Maruti took on the name Nisargadatta Maharaj at this time, which translates into "the one who dwells in the natural state beyond manifestation". At this time, he started satsangs and dispensing spiritual instructions from his tenement apartment. With the publication in English of his book, I Am That, he became known to a generation of international visitors, who streamed into his presence seeking enlightenment. Translated from Marathi tape recordings by Maurice Frydman, a devotee of Ramana Maharshi, I Am That is a gold mine of pointers for the spiritual aspirant, a beacon of remembrance in a tomb of worldly forgetfulness. Every page contains a nugget of truth that shakes one’s anesthetized sense of Self awake from its worldly slumber. Transcribed in a question and answer format, all seekers’ questions - from the worldly to the esoteric - are squarely answered.

Nisargadatta’s teachings are classic Advaita Vedanta, since he constantly emphasizes that there is nothing to seek, that we already are the Self. “You can not find what you have not lost”, and “you are not a person”, summarize this viewpoint. It is a skewed attention that has us feeling disconnected from reality: “We miss the real by lack of attention and create the unreal by excess of imagination.” He does not quote scripture nor holy books. His literacy was modest at best, and he never read the Vedas.
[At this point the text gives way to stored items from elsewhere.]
-- ==== Sys2Proof/Word.lean ====
section
/-!
DEFINITION. The words of the model: registers are 32 bits wide (R15), buffers and messages are bytes.
-/
namespace Sys2Proof

/-- A register word (R15). -/
abbrev Word := BitVec 32

/-- A byte of a buffer, a message or the package flash. -/
abbrev Byte := BitVec 8

/-- A gallery number, 0 to 7 (R379). -/
abbrev Gal := Fin 8

end Sys2Proof
end

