-- ==== Sys2Proof/Syntax.lean ====
section
/-!
DEFINITION. The commands of the block: one constructor per row of spec/opcode_table.json, with the inputs from outside
that the event carries (a gallery and its data, samples, codes, frames, images, the unit it falls on); first the commands
that carry some, in the order of the table, then the others.
-/
namespace Sys2Proof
And yet, the explosive force, simplicity, and clarity of his words are astounding.

He taught that we need to “cease being fascinated by the content of your consciousness”, and that “whatever pleases you, holds you back”. On the state of the world in troubled times he commented: “callous selfishness is the root of evil”, and “it is selfishness, due to self-identification with the body, that is the main problem and the cause of all other problems”. He taught that “the world is the abode of desires and fears; you can not find peace in it”, “for peace you must go beyond the world”. The solution to this problem is to be “passionately dispassionate”, since “it is through desire that you have created the world with its pains and pleasures”.

This is to be done by looking at our mind dispassionately in order to calm it. “When the mind is quiet, you can go beyond it. Do not keep it busy all the time. Stop it and just be. A quiet mind is all you need. All else will happen rightly, once your mind is quiet.”

It is from this place of quiet mind that one can grasp the “I Am”, the awareness beyond the mind and its limitations, the field in which all things happen. He states that “beyond the real experience is not the mind, but the Self, the light in which everything appears… the awareness in which everything happens”.

This “I Am” which is the state prior to, and contains the body and mind, is not the final state. The Absolute or pure Awareness and its attainment is the final state which transcends the “I Am” state. This indescribable “state” is the place from which the great masters like Nisargadatta Maharaj reach into the phenomenal dream world and nudge us awake.

On a final note, let us turn our attention to an observation that he had for us Westerners. “It is very often so with Americans and Europeans. After a stretch of sadhana they become teachers of yoga, marry, write books, anything except keeping quiet and turning their energies within to find the source of the inexhaustible power and learn the art of keeping it under control.”

Sri Nisargadatta Maharaj abandoned the physical body in 1981, at age 84.